Fourth of July, The Great Reunion of 1913

I ran across this, my favorite 4th of July story ever, about veterans of Gettysburg who gathered 50 years after the battle to reminisce and to celebrate the unified nation that had resulted.  Veterans of both sides attended the event. Here is an excert from the story (by Stefany Anne Golberg) of the reunion:
The Great Reunion of 1913 was an amazing historical event, the largest gathering ever of Civil War veterans, who came together for a week of solidarity and celebration. On July 4, President Woodrow Wilson arrived and made a speech. But it was July 3 that people remember most.

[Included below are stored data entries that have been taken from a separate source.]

-- ==== Sys2Proof/Tests/WitnessSec.lean ====
section
/-!
SUPPORT. For each statement about the security block and the management port: states and operands that meet the hypotheses of each of its clauses.
-/

namespace Sys2Proof.Tests

-- The evaluations below wait for one another, so that they run one at a time and hold one stack.
set_option Elab.async false

open Sys2Proof Sys2Proof.Machine

/-- The security block of a module changed. -/
def secd (f : SecSt → SecSt) (m : Module := world 1) : Module := { m with secur := f { m.secur with creds := [(3, ⟨zeros 32, 10⟩), (5, ⟨zeros 32, 10⟩)] } }

/-- A request of credential 3 with an operation, a body and a signature. -/
def req (op : Nat) (b : Bytes) (signature : Bytes := zeros 64) (counter : Nat := 11) : MgmtMsg := ⟨op, 3, counter, b,
  signature⟩

/-- The module once request g has been accepted. -/
def taken (s : State) (g : MgmtMsg) (k : Credential := ⟨zeros 32, 10⟩) : Module :=
  { s.m with secur := { s.m.secur with
    connected := true, creds := s.m.secur.creds.put g.credential { k with counter := g.counter } } }

/-- A sealed import of eight bytes under a key of 32 equal bytes, at host address 0x5000. -/
def sealedAt (key mark : Nat) (m : Module := world 1) : Module :=
  { m with hostMem := m.hostMem.wrN 0x5000 (pay [(4, 1), (1, 1), (3, 0), (1, mark), (31, 0)] ++ List.replicate 32 (BitVec.ofNat 8 key) ++
    pay [(8, 8), (16, 0), (8, 0x1122334455667788), (16, 0)]) }

/-- SEC_IMPORT into partition 0 from host address 0x5000. -/
def imports (type n : Nat) : List (Nat × Nat) := [(1, 0), (1, type), (2, 0), (4, 7), (8, 0x5000), (8, n), (8, 0x9000)]

/-- A Crook image as staged. -/
def crook9 : FwImage := ⟨9, zeros 64⟩

/-- A report is 128 bytes, an entry of 80 bytes for each measurement, and the key and signature of 96. -/
theorem report_length (m : Module) (p : Nat) (nonce : Bytes) (st : Nat) :
    (m.attReport p nonce st).length = 224 + 80 * (m.reportEntries p).length := by
  have h : ∀ l : List (Nat × Measure), (l.flatMap (fun (f, x) => x.entry f)).length = 80 * l.length := by
    intro l
    induction l with
    | nil => rfl
    | cons x xs ih =>
      rw [List.flatMap_cons, List.length_append, ih]
      simp only [Measure.entry, List.length_append, length_leBytes, length_zeros, length_padTo, List.length_cons]
      omega
  unfold Module.attReport
  simp only [List.length_append, length_leBytes, length_zeros, length_padTo, h]
  omega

As part of the week’s festivities, thousands of old veterans — most in their 70s, the oldest 112 — took their respective places on the former battlefield and commenced with a tottering reenactment of Pickett’s Charge. At 3 p.m., the surviving Confederate soldiers of General Pickett’s division stormed Cemetery Ridge, a clattering assortment of long beards and crutches and canes. Slowly approaching the stone fence at Bloody Angle, some of the codgers croaked out the rebel yell when they were “surprised” by a group of men from the former Union Philadelphia Brigade. But instead of shooting each other, they all shook hands across the stone wall and exchanged ceremonial flags. Some fell into each other’s arms, weeping. Other just sat down in silence and looked sadly across the field.
The full story includes pictures of the reunion from The Library of Congress.

What does this have to do with poetry?  Maybe not much. It's such a good story I couldn't help but pass it on.  Yet it does say a lot about memory, which is one of the more powerful antennae of poetry.  And it says something about unpredictability (read the story!), which also reminds us of the world of poetry, where words unexpectedly collide to form new things and unearth things unknown.  Although the Great Reunion was in many ways a healing and celebratory event, a look back is always fraught with more dimensions than you might have planned.  Golfarb writes, "But the reunion was not all flowers, candy, and homogeneity. Time may heal all wounds but memory rips them right back open."  Yes, just like a good poem. 

Your assignment:  Read the story, and then go write a poem looking back at something (any real event) that happened 50 years ago, as if you were there to celebrate the anniversary.  (If you're over 50, up that to 100 years ago, to equalize the challenge.)  You may see an event much differently than you anticipated, and it might turn out to be a good poem.

1 comment:

gaye g.p said...

Good goddess, another challenge from your blog. Am I up for it? My early excuse is the hours I'll be spending this week playing with my 10 year old grand-girl--but I sure will try to find time to read the story and be inspired to write a poem.